It's a fairy-tale ending 45 years in the making. But Paul and Marion Caruso, of Tunkhannock, Pa., say it's been worth every minute of waiting for the day they'd finally have their wedding photos — photos that were miraculously pulled from a scrap yard in Scranton.
Paul Caruso was working at a skating rink back in the early '60s when he met Marion, the person who would become his wife soon after they graduated high school. When the teenage lovers got married in 1965, they had wedding photos taken, but didn't have the money to buy any copies for themselves.
"It was tough, but we just had to forgo it," Paul explained. "It was something that you'd love to have, but we just couldn't afford it. So we moved on and forgot about it."
Marion noted, "Eventually I thought we'd get them, but then the kids came along, you know, two years later, and it was like their pictures were more important than ours were."

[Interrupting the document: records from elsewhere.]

/-!
O48: the code stream of a range (R80, R124). A shift of the range moves every midpoint with it, so each node has the
endpoint values and the field of the node it comes from.
-/

namespace Sys2Proof.Machine

/-- The midpoint moves with its node (R121). -/
theorem mid_shift (l h k : Nat) : mid (l + k) (h + k) = mid l h + k := by
  unfold mid
  omega

/-- The fields of a shifted range are those of the range over the shifted sequence. -/
theorem encFieldsAt_shift (c : Nat → Nat) (k n l h : Nat) :
    encFieldsAt c n (l + k) (h + k) = encFieldsAt (fun i => c (i + k)) n l h := by
  induction n generalizing l h with
  | zero => rfl
  | succ n ih => simp only [encFieldsAt, Nat.add_sub_add_right, mid_shift, ih]

theorem encFields_shift (c : Nat → Nat) (k l h : Nat) :
    encFields c (l + k) (h + k) = encFields (fun i => c (i + k)) l h := by
  rw [encFields, Nat.add_sub_add_right, encFieldsAt_shift, encFields]

/-- Settles O48: the streams are the bits of the same fields. -/
theorem codeStreamDependsOnDistances : Obligations.CodeStreamDependsOnDistances :=
  fun c l h k _ => congrArg fieldBits (encFields_shift c k l h)

end Sys2Proof.Machine

/-!
O25 to O30: the bit buffer (40_bitstream.md). Each of BWRITE, BREAD and BPACK gets one rule per branch of its checks,
and the statements about a command are those rules with the frame of the state the rule names. What stands in the buffer
is read through `tobits` and `frombits`: position `k` of a string holds bit `w - 1 - k` of its value (R50).
-/

namespace Sys2Proof.Machine

/-! ### Bit strings -/

/-- Position `k` of a bit string holds bit `length - 1 - k` of its value (R50). -/
theorem getElem?_eq_testBit_frombits (bs : List Bool) {k : Nat} (hk : k < bs.length) :
    bs[k]? = some ((frombits bs).testBit (bs.length - 1 - k)) := by
  have hbit := getElem?_tobits bs.length (frombits bs) k hk
  rwa [tobits_frombits] at hbit

theorem frombits_replicate_true (w : Nat) : frombits (List.replicate w true) = 2 ^ w - 1 := by
  induction w with
  | zero => rfl
  | succ w ih =>
    rw [List.replicate_succ, frombits_cons, ih, List.length_replicate, Bool.toNat_true, pow_succ]
    have hpos := Nat.two_pow_pos w
    omega

/-- The largest value of a width is written as ones alone. -/
theorem tobits_two_pow_sub_one (w : Nat) : tobits w (2 ^ w - 1) = List.replicate w true := by
  have hones := tobits_frombits (List.replicate w true)
  rwa [frombits_replicate_true, List.length_replicate] at hones

/-- A value with a bit set above its width does not fit the width. -/
theorem two_pow_le_of_ushiftRight_ne_zero {v : DataWord} {w : Nat} (h : v >>> w ≠ 0) : 2 ^ w ≤ v.toNat := by
  by_contra hlt
  apply h
  apply BitVec.eq_of_toNat_eq
  rw [BitVec.toNat_ushiftRight, Nat.shiftRight_eq_div_pow, Nat.div_eq_of_lt (by omega)]
  rfl

/-! ### The padding of BPACK -/

theorem padding_aligns (wp : Nat) : (wp + padding wp) % 8 = 0 := by
  unfold padding
  omega

theorem padding_of_aligned {wp : Nat} (h : wp % 8 = 0) : padding wp = 0 := by
  unfold padding
  omega

/-- A capacity of whole bytes has room for the padding (R7, R107). -/
theorem add_padding_le {wp cap : Nat} (hcap : cap % 8 = 0) (h : wp ≤ cap) : wp + padding wp ≤ cap := by
  unfold padding
  omega

/-- The state with the zero bits BPACK appends. -/
def State.padded (s : State) : State := { s with bits := s.bits ++ List.replicate (padding s.wp) false }

theorem padded_wp (s : State) : s.padded.wp = s.wp + padding s.wp := by
  simp [State.padded, State.wp]

/-- On a byte boundary there is nothing to append (R107). -/
theorem padded_of_aligned {s : State} (h : s.wp % 8 = 0) : s.padded = s := by
  rw [State.padded, padding_of_aligned h, List.replicate_zero, List.append_nil]

/-! ### One rule per branch of each command (R101, R104, R107) -/

theorem raisesOn_of_exec {i : Instr} {s : State} {c : Cause} {info : DataWord}
    (h : exec i s = .next (s.raise c info)) : RaisesOn i s c info :=
  ⟨_, h, faultEntered_raise s c info⟩

/-- The width a bit-buffer primitive reports is the operand of the command (R100, R212). -/
theorem zextNat_toNat (w : IndexWord) : zextNat w.toNat = w.setWidth 64 := BitVec.ofNat_toNat 64 w

section Commands

variable {s : State} {w : IndexWord} {v : DataWord} (hf : s.fault = false)
include hf

theorem bwrite_raises_range (hw : s.cfg.vw < w.toNat) : RaisesOn (.bwrite w v) s .range (w.setWidth 64) := by
  apply raisesOn_of_exec
  rw [exec, execBwrite, runCommand_live _ hf, if_pos hw, zextA]

theorem bwrite_raises_value (hw : w.toNat ≤ s.cfg.vw) (hv : 2 ^ w.toNat ≤ v.toNat) :
    RaisesOn (.bwrite w v) s .value (w.setWidth 64) := by
  apply raisesOn_of_exec
  rw [exec, execBwrite, runCommand_live _ hf, if_neg hw.not_gt, if_pos hv, zextA]

theorem bwrite_raises_capacity (hw : w.toNat ≤ s.cfg.vw) (hv : v.toNat < 2 ^ w.toNat)
    (hcap : s.cfg.bcap < s.wp + w.toNat) : RaisesOn (.bwrite w v) s .capacity (w.setWidth 64) := by
  apply raisesOn_of_exec
  rw [exec, execBwrite, runCommand_live _ hf, if_neg hw.not_gt, if_neg hv.not_ge,
    (putField_error_iff ..).2 ⟨hcap, rfl⟩, zextNat_toNat]

theorem exec_bwrite_appends (hw : w.toNat ≤ s.cfg.vw) (hv : v.toNat < 2 ^ w.toNat)
    (hcap : s.wp + w.toNat ≤ s.cfg.bcap) :
    exec (.bwrite w v) s = .next (State.respond { s with bits := s.bits ++ tobits w.toNat v.toNat } 0) := by
  rw [exec, execBwrite, runCommand_live _ hf, if_neg hw.not_gt, if_neg hv.not_ge, (putField_ok_iff ..).2 ⟨hcap, rfl⟩]

theorem bread_raises_range (hw : s.cfg.vw < w.toNat) : RaisesOn (.bread w) s .range (w.setWidth 64) := by
  apply raisesOn_of_exec
  rw [exec, execBread, runCommand_live _ hf, if_pos hw, zextA]

theorem bread_raises_underflow (hw : w.toNat ≤ s.cfg.vw) (hwp : s.wp < s.rp + w.toNat) :
    RaisesOn (.bread w) s .underflow (w.setWidth 64) := by
  apply raisesOn_of_exec
  rw [exec, execBread, runCommand_live _ hf, if_neg hw.not_gt, (getField_error_iff ..).2 ⟨hwp, rfl⟩, zextNat_toNat]

theorem exec_bread_consumes (hw : w.toNat ≤ s.cfg.vw) (hwp : s.rp + w.toNat ≤ s.wp) :
    exec (.bread w) s =
      .next (State.respond { s with rp := s.rp + w.toNat } (zextNat (frombits (s.unread.take w.toNat)))) := by
  rw [exec, execBread, runCommand_live _ hf, if_neg hw.not_gt, (getField_ok_iff ..).2 ⟨hwp, rfl, rfl⟩]

theorem exec_bpack_pads (hcap : s.wp + padding s.wp ≤ s.cfg.bcap) :
    exec .bpack s = .next (s.padded.respond (zextNat (s.padded.wp / 8))) := by
  rw [exec, execBpack, runCommand_live _ hf, (putField_ok_iff ..).2 ⟨hcap, rfl⟩, tobits_zero_value, State.padded]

So Paul and Marion put the pictures on the back burner — out of sight, out of mind — for decades. But by chance, over the years, the wedding photographer — who also ran a scrap yard — became a business associate of Paul's, and occasionally offered to let him look through old negatives to find the photos.
It was an offer Paul declined, until the photographer passed away earlier this year. Thousands of negatives were stored at the scrap yard in 55-gallon tanks. At the photographer's son's urging, the Carusos decided to dig in and see if they could find theirs.
"Little did we know there was no names on them, there was no dates, just some kind of a code number on them," Paul said.
They spent hours holding up the negatives, with just a glimmer of hope that they would find their needle in a haystack.
After a few hours, Paul took a break, and it was Marion who made the big discovery. She recalled, "I was screaming, and I looked at it, and my heart just, I started to cry."
Another local photographer was able to restore the photos, and the rest, as they say, is history.
"All of a sudden they came out of nowhere," Paul said. "I just feel very honored to have them." Marion added, "It makes me think about all the courage we had to take that step. And that if you really love each other, and you give more than 50 percent, you give 150 percent to each other, that it can work."
Marion said she spotted their negative thanks to the couple's 1960s styles — with her "Mary Tyler Moore flip" and Paul's "slicked-back wannabe Elvis" hairstyle.